Dataset content:
================================

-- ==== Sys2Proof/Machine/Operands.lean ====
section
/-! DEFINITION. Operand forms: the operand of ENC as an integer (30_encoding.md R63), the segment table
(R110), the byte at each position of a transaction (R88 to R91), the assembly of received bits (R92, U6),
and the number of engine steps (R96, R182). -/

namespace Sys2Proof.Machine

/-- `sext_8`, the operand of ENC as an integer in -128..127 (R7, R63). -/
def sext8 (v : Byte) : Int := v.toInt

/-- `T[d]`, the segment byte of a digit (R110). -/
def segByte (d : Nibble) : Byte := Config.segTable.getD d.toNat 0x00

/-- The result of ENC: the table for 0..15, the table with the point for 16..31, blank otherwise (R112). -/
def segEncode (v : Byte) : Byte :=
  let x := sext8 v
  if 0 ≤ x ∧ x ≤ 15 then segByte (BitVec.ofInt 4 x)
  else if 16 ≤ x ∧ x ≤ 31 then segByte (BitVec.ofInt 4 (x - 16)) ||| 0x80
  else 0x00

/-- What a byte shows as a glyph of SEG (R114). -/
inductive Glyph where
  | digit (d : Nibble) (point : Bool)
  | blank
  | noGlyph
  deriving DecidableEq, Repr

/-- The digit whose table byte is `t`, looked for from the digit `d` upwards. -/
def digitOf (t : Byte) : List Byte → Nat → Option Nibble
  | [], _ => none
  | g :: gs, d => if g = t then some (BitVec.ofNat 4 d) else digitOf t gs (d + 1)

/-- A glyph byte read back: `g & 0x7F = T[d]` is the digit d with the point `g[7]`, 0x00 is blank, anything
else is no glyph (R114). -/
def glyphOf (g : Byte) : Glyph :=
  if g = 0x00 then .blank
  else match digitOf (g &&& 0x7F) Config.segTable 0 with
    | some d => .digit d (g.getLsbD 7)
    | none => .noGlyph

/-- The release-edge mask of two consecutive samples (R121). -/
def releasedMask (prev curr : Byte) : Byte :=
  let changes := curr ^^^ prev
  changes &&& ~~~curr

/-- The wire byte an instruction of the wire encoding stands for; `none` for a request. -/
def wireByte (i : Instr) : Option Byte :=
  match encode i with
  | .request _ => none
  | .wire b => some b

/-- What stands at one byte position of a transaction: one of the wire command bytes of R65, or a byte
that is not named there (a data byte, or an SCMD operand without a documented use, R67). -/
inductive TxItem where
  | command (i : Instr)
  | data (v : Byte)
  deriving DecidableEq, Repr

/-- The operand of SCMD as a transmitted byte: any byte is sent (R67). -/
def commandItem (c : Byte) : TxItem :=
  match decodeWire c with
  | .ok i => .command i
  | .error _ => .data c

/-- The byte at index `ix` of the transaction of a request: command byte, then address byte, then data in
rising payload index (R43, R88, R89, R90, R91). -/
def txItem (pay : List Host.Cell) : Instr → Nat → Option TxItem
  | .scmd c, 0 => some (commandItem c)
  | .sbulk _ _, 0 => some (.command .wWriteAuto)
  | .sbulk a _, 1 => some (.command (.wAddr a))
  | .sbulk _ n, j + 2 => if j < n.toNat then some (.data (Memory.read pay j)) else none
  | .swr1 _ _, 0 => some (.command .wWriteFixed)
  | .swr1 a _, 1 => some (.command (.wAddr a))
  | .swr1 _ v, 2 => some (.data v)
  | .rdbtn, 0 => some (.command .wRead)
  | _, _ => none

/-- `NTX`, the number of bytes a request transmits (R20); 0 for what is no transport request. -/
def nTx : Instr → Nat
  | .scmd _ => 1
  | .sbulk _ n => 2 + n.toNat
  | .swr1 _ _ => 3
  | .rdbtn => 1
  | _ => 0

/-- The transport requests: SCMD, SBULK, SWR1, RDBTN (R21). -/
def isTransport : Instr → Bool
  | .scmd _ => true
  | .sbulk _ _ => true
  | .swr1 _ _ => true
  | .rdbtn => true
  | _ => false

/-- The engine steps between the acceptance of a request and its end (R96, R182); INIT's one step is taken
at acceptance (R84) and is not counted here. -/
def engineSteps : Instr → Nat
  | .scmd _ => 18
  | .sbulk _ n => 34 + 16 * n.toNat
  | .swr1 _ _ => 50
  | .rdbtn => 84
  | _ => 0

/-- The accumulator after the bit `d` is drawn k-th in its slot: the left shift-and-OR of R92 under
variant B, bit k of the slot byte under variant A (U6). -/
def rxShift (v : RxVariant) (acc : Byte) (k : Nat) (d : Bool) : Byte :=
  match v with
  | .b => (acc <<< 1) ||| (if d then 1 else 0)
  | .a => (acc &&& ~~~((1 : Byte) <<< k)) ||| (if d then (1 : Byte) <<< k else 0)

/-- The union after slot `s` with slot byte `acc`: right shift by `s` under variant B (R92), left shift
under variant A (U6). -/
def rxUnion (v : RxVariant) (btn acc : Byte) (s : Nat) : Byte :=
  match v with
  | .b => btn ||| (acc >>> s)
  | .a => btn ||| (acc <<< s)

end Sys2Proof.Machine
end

================================

Aim of the exercise:
Return every line above that contains the word "blank".

Answer:
/-- The result of ENC: the table for 0..15, the table with the point for 16..31, blank otherwise (R112). -/
  | blank
/-- A glyph byte read back: `g & 0x7F = T[d]` is the digit d with the point `g[7]`, 0x00 is blank, anything
  if g = 0x00 then .blank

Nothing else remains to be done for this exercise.